For instance, suppose I want to compute

$a[0,j]= 1 \quad \forall j$

$a[i,0]= 1 \quad \forall i$

$a[i,j] = a[i-1,j]+a[i-1,j-1]+a[i,j-1]\quad \forall i,j \geq 1$

My approach:

Clear["Global`*"]
RSolve[{a[i, j] == a[i - 1, j] + a[i - 1, j - 1] + a[i, j - 1], a[0, j] == 1, a[i, 0] == 1}, a[i, j], {i, j}]

Just yields the same expression as output -- without any error message or result:

RSolve[{a[i, j] == a[-1 + i, -1 + j] + a[-1 + i, j] + a[i, -1 + j], a[0, j] == 1, a[i, 0] == 1}, a[i, j], {i, j}]

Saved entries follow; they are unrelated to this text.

-- ==== Sys2Proof/Certificates/Slice0/Obligations.lean ====
section
/-! DEFINITION. The statements for the provers. -/

open Sys2Proof Sys2Proof.Machine

/-! ### Encoding and decoding -/

/-- Words written out bit by bit from the formats of section 3 of `30_encoding.md`, with the REFERENCE tags 0x01 to 0x04 in
the tag byte, decode to the instructions they stand for. The tags are no values of the formats, which give TAG_LC and the
others only: they are the spec's decision D1 and the model's choice (notes/assumptions/1.md). -/
def Obligations.ReferenceWordsDecode : Prop :=
  decodeTableWord 40 0b00000001_00000101_00010010_00110100_01010110 = some (.loadConst 5 0x123456#24) ∧
  decodeTableWord 24 0b00000010_00000010_00000001 = some (.readMem 2 1) ∧
  decodeTableWord 24 0b00000011_00011110_00000011 = some (.writeMem 30 3) ∧
  decodeTableWord 48 0b00000100_00000111_00000001_00000010_00000011_00000100 = some (.shiftRight 7 16909060#30) ∧
  decodeTableWord 24 0b00000010_00100000_00000001 = none

/-- R57: the bytes of every instruction, field by field, the most significant byte first; the first address byte is at
most 0x3F; a program is the concatenation of its instructions. -/
def Obligations.EncodeWritesTheFormatBytes : Prop :=
  ∀ t : Tags,
    (∀ (reg : RegIndex) (value : BitVec 24),
      encode t (.loadConst reg value) =
        [t.loadConst, BitVec.ofNat 8 reg.val, value.extractLsb' 16 8, value.extractLsb' 8 8, value.extractLsb' 0 8]) ∧
    (∀ dst addr : RegIndex,
      encode t (.readMem dst addr) = [t.readMem, BitVec.ofNat 8 dst.val, BitVec.ofNat 8 addr.val]) ∧
    (∀ src addr : RegIndex,
      encode t (.writeMem src addr) = [t.writeMem, BitVec.ofNat 8 src.val, BitVec.ofNat 8 addr.val]) ∧
    (∀ (reg : RegIndex) (address : BitVec 30),
      encode t (.shiftRight reg address) =
        [t.shiftRight, BitVec.ofNat 8 reg.val, (address.setWidth 32).extractLsb' 24 8,
          (address.setWidth 32).extractLsb' 16 8, (address.setWidth 32).extractLsb' 8 8,
          (address.setWidth 32).extractLsb' 0 8] ∧
      ((address.setWidth 32).extractLsb' 24 8).toNat ≤ 0x3F) ∧
    encodeProgram t [] = [] ∧
    ∀ (i : Instr) (p : List Instr), encodeProgram t (i :: p) = encode t i ++ encodeProgram t p

/-- The round trip of one instruction, every operand at every value, at any offset and whatever follows it (the law R65
quotes). -/
def Obligations.DecodeInvertsEncode : Prop :=
  ∀ (t : Tags) (i : Instr) (offset : Nat) (suffix : List Byte), t.distinct →
    ∃ fields : List Byte, encode t i = t.ofKind i.kind :: fields ∧
      decodeOne t offset (t.ofKind i.kind) (fields ++ suffix) = .ok (i, (encode t i).length)

/-- The round trip of a program: a stream that `encode_program` gave decodes to the program. -/
def Obligations.DecodeProgramInvertsEncodeProgram : Prop :=
  ∀ (t : Tags) (p : List Instr), t.distinct → decodeProgram t (encodeProgram t p) = .ok p

/-- The converse round trip: a stream that decodes is the encoding of what it decodes to, so no bit of it is ignored. -/
def Obligations.DecodedStreamIsItsEncoding : Prop :=
  ∀ (t : Tags) (stream : List Byte) (p : List Instr), decodeProgram t stream = .ok p → encodeProgram t p = stream

/-- R51: the length depends on the kind alone (5, 3, 3, 6); the decoder consumes exactly it, and tells it from the first
byte. -/
def Obligations.LengthDependsOnTheKind : Prop :=
  ∀ t : Tags,
    (∀ (reg : RegIndex) (value : BitVec 24), (encode t (.loadConst reg value)).length = 5) ∧
    (∀ dst addr : RegIndex, (encode t (.readMem dst addr)).length = 3) ∧
    (∀ src addr : RegIndex, (encode t (.writeMem src addr)).length = 3) ∧
    (∀ (reg : RegIndex) (address : BitVec 30), (encode t (.shiftRight reg address)).length = 6) ∧
    (∀ (offset : Nat) (tag : Byte) (rest : List Byte) (i : Instr) (width : Nat),
      decodeOne t offset tag rest = .ok (i, width) →
        tag = t.ofKind i.kind ∧ width = (encode t i).length ∧ width ≤ rest.length + 1) ∧
    ∀ (o o' : Nat) (tag : Byte) (rest rest' : List Byte) (i i' : Instr) (w w' : Nat),
      decodeOne t o tag rest = .ok (i, w) → decodeOne t o' tag rest' = .ok (i', w') → w = w'

/-- R60: a byte that is none of the four tags, where a tag is expected, fails the load with reason UnknownTag, and nothing
runs; with the reference tags these are the bytes 0x00 and 0x05 to 0xFF; the same value inside a field is no tag. -/
def Obligations.UnknownTagFailsTheLoad : Prop :=
  (∀ (s : State) (p : List Instr) (b : Byte) (rest : List Byte), s.cfg.tags.distinct →
    (∀ k : Kind, b ≠ s.cfg.tags.ofKind k) →
      ∃ offset tag,
        (s.load (encodeProgram s.cfg.tags p ++ b :: rest)).status = .loadFailed (.unknownTag offset tag) ∧
        step (s.load (encodeProgram s.cfg.tags p ++ b :: rest)) =
          .refused (.stepNotEnabled (.loadFailed (.unknownTag offset tag)))) ∧
  (∀ b : Byte, (∀ k : Kind, b ≠ referenceTags.ofKind k) ↔ b = 0x00#8 ∨ 0x05 ≤ b.toNat) ∧
  decodeProgram referenceTags [0x01#8, 0x05#8, 0x00#8, 0x00#8, 0x07#8] = .ok [.loadConst 5 7#24]

/-- R61: a stream that ends in the middle of an instruction fails the load with reason Truncated, whatever the bytes of
its fields are, so that no instruction is ever made from partial fields. -/
def Obligations.TruncatedStreamFailsTheLoad : Prop :=
  ∀ (s : State) (p : List Instr) (k : Kind) (fields : List Byte), s.cfg.tags.distinct →
    fields.length + 1 < k.length →
      ∃ offset tag need remaining,
        (s.load (encodeProgram s.cfg.tags p ++ s.cfg.tags.ofKind k :: fields)).status =
          .loadFailed (.truncated offset tag need remaining)

/-- The range check at decode, with the record it raises: register before address, first operand before second. The check
(D4), its order (D5) and the record (D6) are the spec's own decisions. -/
def Obligations.OutOfRangeFieldFailsToDecode : Prop :=
  ∀ (t : Tags) (o : Nat) (b1 b2 b3 b4 b5 : Byte) (rest : List Byte), t.distinct →
    (32 ≤ b1.toNat →
      decodeOne t o t.loadConst (b1 :: b2 :: b3 :: b4 :: rest) = .error (.fieldOutOfRange o .reg b1.toNat) ∧
      decodeOne t o t.readMem (b1 :: b2 :: rest) = .error (.fieldOutOfRange o .dstReg b1.toNat) ∧
      decodeOne t o t.writeMem (b1 :: b2 :: rest) = .error (.fieldOutOfRange o .srcReg b1.toNat) ∧
      decodeOne t o t.shiftRight (b1 :: b2 :: b3 :: b4 :: b5 :: rest) = .error (.fieldOutOfRange o .reg b1.toNat)) ∧
    (b1.toNat < 32 → 32 ≤ b2.toNat →
      decodeOne t o t.readMem (b1 :: b2 :: rest) = .error (.fieldOutOfRange o .addrReg b2.toNat) ∧
      decodeOne t o t.writeMem (b1 :: b2 :: rest) = .error (.fieldOutOfRange o .addrReg b2.toNat)) ∧
    (b1.toNat < 32 → 2 ^ 30 ≤ b2.toNat * 16777216 + b3.toNat * 65536 + b4.toNat * 256 + b5.toNat →
      decodeOne t o t.shiftRight (b1 :: b2 :: b3 :: b4 :: b5 :: rest) =
        .error (.fieldOutOfRange o .address
          (b2.toNat * 16777216 + b3.toNat * 65536 + b4.toNat * 256 + b5.toNat)))

/-- What a `DecodeError` of the other two reasons carries, for one instruction at any offset: the offset of the tag byte,
the tag, and for a truncation the length needed and the bytes there are. The record is the spec's own decision (D6). -/
def Obligations.DecodeErrorsCarryTheirRecord : Prop :=
  ∀ (t : Tags) (o : Nat) (b : Byte) (rest : List Byte), t.distinct →
    ((∀ k : Kind, b ≠ t.ofKind k) → decodeOne t o b rest = .error (.unknownTag o b)) ∧
    ∀ k : Kind, b = t.ofKind k → rest.length + 1 < k.length →
      decodeOne t o b rest = .error (.truncated o b k.length (rest.length + 1))

/-- The first error met in stream order is the one the load reports, at the offset where its instruction starts, and no
partial program is kept (D5 for the order). -/
def Obligations.FirstErrorStopsTheLoad : Prop :=
  ∀ (s : State) (p : List Instr) (b : Byte) (rest : List Byte) (e : DecodeError), s.cfg.tags.distinct →
    decodeOne s.cfg.tags (encodeProgram s.cfg.tags p).length b rest = .error e →
      decodeProgram s.cfg.tags (encodeProgram s.cfg.tags p ++ b :: rest) = .error e ∧
      (s.load (encodeProgram s.cfg.tags p ++ b :: rest)).status = .loadFailed e

/-- The Instruction Model accepts exactly the candidates with two operands inside the ranges of the table of R66, gives
them back unchanged, and otherwise names the count, or an offending field with its value. Where both operands are out of
range it names the first: that is the model's choice (notes/assumptions/19.md), since R66 does not order them. That a wrong count, checked
first, carries the expected and the actual count is the model's choice (notes/assumptions/20.md): R66 names no field for it. -/
def Obligations.ValidationAcceptsExactlyTheRanges : Prop :=
  ∀ c : Candidate,
    ((∃ i : Instr, c.validate = .ok i) ↔
      ∃ a b : Nat, c.operands = [a, b] ∧ a < c.kind.fields.1.bound ∧ b < c.kind.fields.2.bound) ∧
    (∀ i : Instr, c.validate = .ok i → i.candidate = c) ∧
    (c.operands.length ≠ 2 → c.validate = .error (.arity 2 c.operands.length)) ∧
    (∀ a b : Nat, c.operands = [a, b] → c.kind.fields.1.bound ≤ a →
      c.validate = .error (.range c.kind.fields.1 a)) ∧
    (∀ a b : Nat, c.operands = [a, b] → a < c.kind.fields.1.bound → c.kind.fields.2.bound ≤ b →
      c.validate = .error (.range c.kind.fields.2 b))

/-! ### The assembler -/

/-- The canonical text of every instruction assembles back to the instruction. The form of the text is the spec's own
decision (D16). -/
def Obligations.CanonicalTextAssembles : Prop :=
  ∀ i : Instr, assembleLine i.text = .ok (some i)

I presume the error is because I somehow need to encode the case distinction (for $i,j \geq 1$, apply the recursive equation, else the constants), but I could not find any example code in the documentation on how to do this. In general, in the documentation, there is never a case distinction, so mathematica seems to ''find out'' which equation to use.

My attempt to fix this was a piecewise function:

RSolve[a[i, j] == Piecewise[{{a[i - 1, j], i > 0}, {1, i == 0} } ], a[i, j], {i, j}]

But also did not work.

Debugging the code further, I have the weird behaviour that this very basic version of the recurrence equation works:

RSolve[{a[i, j] == a[i - 1, j], a[0, j] == 1}, a[i, j], {i, j}]

{{a[i, j] -> 1}}

but as soon as I add the second base case:

RSolve[{a[i, j] == a[i - 1, j], a[0, j] == 1, a[i, 0] == 1},  a[i, j], {i, j}]

I get again the strange output

RSolve[{a[i, j] == a[-1 + i, j], a[0, j] == 1, a[i, 0] == 1}, a[i, j], {i, j}]

without any error message.

My questions would be:

(1) Does anyone know how to solve this problem?

(2) Going further, if we have another case distinction, e.g. the recurrence would change for $i > 10 $ to $ a[i,j] = 100*a[i-1,j]+ a[i-1,j-1] + a[i,j-1]$, is there a way to encode that case distinction?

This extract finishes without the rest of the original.